EcoTarium – Worcester MA

The EcoTarium, located in Worcester MA, is a science and nature museum.

Despite its modern-sounding name, the EcoTarium is actually a little under two hundred years old. It was established in 1825 as the Worcester Lyceum of Natural History. As the museum grew, it was moved several times and also underwent several name changes. In 1971, the museum was moved to its current location. The building, which was designed by Edward Durrell Stone, sits on 60 acres of land. At this time, the museum’s name was changed to the Worcester Science Center. Fifteen years later, the museum’s name was changed again to the New England Science Center. The EcoTarium gained its current name in 1998 and underwent a renovation and expansion at the same time.

The EcoTarium has outdoor and indoor attractions. The outdoor attractions, which are collectively called “outdoor explorations” include nature trails, a stegosaurus statue, train rides, and a tree canopy walkway. The last item opened in 1999 and was the first of its kind in the US. Wild animals like deer, skunks, and rabbits live on the premises; lucky visitors may see them while outside.

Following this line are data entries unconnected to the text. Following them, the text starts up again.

-- ==== Sys2Proof/Laws/RegMap.lean ====
section
/-! SUPPORT. The register map is well formed: a register's fields share its address, lie in one word, hold their reset
value and do not overlap. -/
namespace Sys2Proof.Machine

/-- The layout of a family is well formed. -/
def Fam.formed (f : Fam) : Bool :=
  f.flds.all (fun x => x.base == f.base && x.s1 == f.s1 && x.s2 == f.s2 && decide (x.lo + x.width ≤ 64)
    && decide (x.rst < 2 ^ x.width) && decide (0 < x.width))
  && f.flds.zipIdx.all (fun p => f.flds.zipIdx.all (fun q =>
    p.2 == q.2 || decide (p.1.lo + p.1.width ≤ q.1.lo) || decide (q.1.lo + q.1.width ≤ p.1.lo)))

theorem fams_formed : R.fams.all Fam.formed = true := by decide +kernel

end Sys2Proof.Machine
end

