theorem aside_hbmCount {f : Fld} (hf : 0xF002800000 ≤ f.base) (s : State) (n : Nat) : Aside s (s.count f n) :=
  aside_count (Fld.outside_above hf) s n

theorem aside_setLine (s : State) (l : Nat) (e : LineErr) : Aside s (s.setLine l e) := .same rfl rfl rfl

theorem aside_lose (s : State) (l : Nat) : Aside s (s.lose l) := .same rfl rfl rfl

theorem aside_parityRetry (s : State) (line : Nat) : Aside s (s.parityRetry line) := by
  unfold State.parityRetry
  split
  · exact Aside.trans (t := { s with hbm := { s.hbm with parity := s.hbm.parity.erase line } }) (.same rfl rfl rfl)
      (aside_hbmCount (by decide) _ 1)
  · exact .refl s

theorem aside_lineCheck (s : State) (line : Nat) (b : Bool) : Aside s (s.lineCheck line b).1 := by
  unfold State.lineCheck
  extract_lets t
  have ht : Aside s t := aside_parityRetry s line
  split
  · exact ht
  · exact ht
  · exact ht.trans (aside_hbmCount (f := R.HBM_ODC_count) (by decide) t 1)
  · next onDie _ =>
    have corrected := (aside_setLine t line .sound).trans (aside_hbmCount (f := R.HBM_ECC_CORR_count) (by decide) _ 1)
    have counted := ht.trans (corrected.trans (aside_hbmCount (f := R.HBM_ODC_count) (by decide) _ onDie.toNat))
    exact counted.trans (aside_corrNote (by decide) _ _ _ _)
  · have poisoned := ((aside_setLine t line .poison).trans (aside_lose _ line)).trans
      (aside_hbmCount (f := R.HBM_ECC_UNCORR_count) (by decide) _ 1)
    have noted := (poisoned.trans (aside_hbmPut (f := R.HBM_LAST_ERR_line) (by decide) _ line)).trans
      (aside_hbmPut (f := R.HBM_LAST_ERR_scrub) (by decide) _ b.toNat)
    exact (ht.trans noted).trans (aside_uncorrNote (by decide) _ _ _ _ _ _)

theorem lineCheck_known (s : State) (line : Nat) (b : Bool) : ∀ e ∈ (s.lineCheck line b).2, e.Known := by
  unfold State.lineCheck
  extract_lets t
  split
  · simp
  · simp
  · simp
  · exact corrNote_known _ _ _ _ _
  · simp [State.uncorrNote, Ev.Known]

theorem aside_eventPut {e : Ev} (he : e.Known) (s : State) : Aside s (s.eventPut e).1 := by
  unfold State.eventPut
  extract_lets t wr occ log2 a u v
  have ht : Aside s t := aside_count (by unfold Ev.Known at he; simp [Fld.Outside, Fld.addr, R.FOL_EVTCNT_count]; omega) s 1
  split
  · exact ht
  · split
    · have hv : Aside s v := ht.trans (Aside.trans (t := u) (.same rfl rfl rfl) (aside_put (.inl (by decide)) u _))
      dsimp only
      split
      · exact hv.trans (.same rfl rfl rfl)
      · exact hv
    · exact ht.trans (aside_count (.inl (by decide)) t 1)

theorem aside_raiseAll (n : Nat) (s : State) {l : List Ev} (hl : ∀ e ∈ l, e.Known) : Aside s (s.raiseAll n l) := by
  induction n generalizing s l with
  | zero => exact .refl s
  | succ n ih =>
    cases l with
    | nil => exact .refl s
    | cons e es =>
      rw [List.forall_mem_cons] at hl
      have put := aside_eventPut hl.1 s
      unfold State.raiseAll
      split
      · rename_i t heq
        rw [heq] at put
        exact put.trans (ih _ hl.2)
      · rename_i t line heq
        rw [heq] at put
        refine (put.trans (aside_lineCheck t line false)).trans (ih _ fun x hx => ?_)
        rcases List.mem_append.1 hx with hx | hx
        · exact hl.2 x hx
        · exact lineCheck_known t line false x (Option.mem_toList.1 hx)

theorem aside_signal {e : Ev} (he : e.Known) (s : State) : Aside s (s.signal e) :=
  aside_raiseAll _ s (by simpa using he)

theorem aside_signalled {s : State} {x : State × Option Ev} (h : Aside s x.1) (hx : ∀ e ∈ x.2, e.Known) :
    Aside s (State.signalled x) := by
  unfold State.signalled
  split
  · next e he => exact h.trans (aside_signal (hx e he) _)
  · exact h

theorem aside_checkLine (s : State) (line : Nat) (b : Bool) : Aside s (s.checkLine line b) :=
  aside_signalled (aside_lineCheck s line b) (lineCheck_known s line b)

theorem aside_checkLines (s : State) (a n : Nat) : Aside s (s.checkLines a n) :=
  Aside.foldl (fun l _ s => aside_checkLine s l false) s

theorem sramSrc_memory (s : State) (a : Nat) : (s.sramSrc a).1 < 16 := by
  unfold State.sramSrc
  split_ifs
  any_goals simp
  split <;> simp

theorem aside_sramNote (s : State) (a : Nat) : Aside s (s.sramNote a) := by
  have hk := sramSrc_memory s a
  unfold State.sramNote
  dsimp only
  split
  · exact Aside.trans (t := s.setSram a .sound) (.same rfl rfl rfl)
      (aside_signalled (aside_corrNote hk _ _ _ _) (corrNote_known _ _ _ _ _))
  · exact (aside_uncorrNote hk s _ _ _ _ _).trans (aside_signal (by simp [Ev.Known]) _)
  · exact .refl s

theorem aside_sramCheck (s : State) (a n : Nat) : Aside s (s.sramCheck a n) := Aside.foldl (fun k _ s => aside_sramNote s k) s

/-! ### Memory -/

theorem aside_mergeLine (s : State) (a n l : Nat) : Aside s (s.mergeLine a n l) := by
  unfold State.mergeLine
  split
  · exact (aside_parityRetry s l).trans (aside_setLine _ _ _)
  · refine (aside_checkLine s l false).trans ?_
    unfold State.writtenBack
    split
    · exact aside_setLine _ _ _
    · exact .refl _

theorem aside_hwWrite (s : State) (a : Nat) (bs : List Byte) : Aside s (s.hwWrite a bs) := by
  have kept : Aside s (s.keepImages a bs.length) :=
    Aside.trans (t := { s with images := (s.keepImages a bs.length).images }) (.same rfl rfl rfl)
      (sent_keepImages s a bs.length).aside
  have merged := Aside.foldl (l := linesOf a bs.length) (fun l _ s => aside_mergeLine s a bs.length l) (s.keepImages a bs.length)
  exact (kept.trans merged).trans (.same rfl rfl rfl)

The EcoTarium’s building boasts three floors of exhibits, and some of them feature animals. The lower level has a Tidal Pool exhibit featuring fish and invertebrates native to Worcester MA. It also has a Freshwater exhibit dedicated to the types of freshwater habitats found in New England, like swamps, ponds, and marshes.

The three floors include a mixture of permanent and temporary exhibits, many of which are interactive. One of the newer attractions is City Science, which is located on the middle floor. The various activities, games, and exhibits enable visitors to learn how the construction of cities affects the environment and the people and animals in the area. For example, the “Engineering Lab” lets people pretend to be city engineers and try to design their own buildings and bridges – and then see how well they handle traffic.

While most of the exhibits are devoted to the environments and animals in New England, the African Communities is a group of dioramas that depict savannahs, bushlands, and other African environments, along with the animals that live in them.

The Alden Digital Planetarium became the first digital planetarium in Massachusetts in 2007. It also has a partnership with National Geographic. The planetarium displays images from the Hubble Space Telescope and NASA to create three-dimensional images of the solar system. It also doubles as a movie theater.

The EcoTarium has a Preschool Discovery Area for the youngest future scientists. Children can pretend to be animal keepers, read books, climb, crawl through a giant cube, and play in a “mini-Worcester” with trees and buildings.

The EcoTarium has a café and a snack area on the premises. Visitors can eat outside in the picnic area.

The EcoTarium is about three miles away from Elm Park. It is similarly near the Worcester Art Museum and the University of Massachusetts Medical School. The EcoTarium is open all year except on Mondays and major holidays.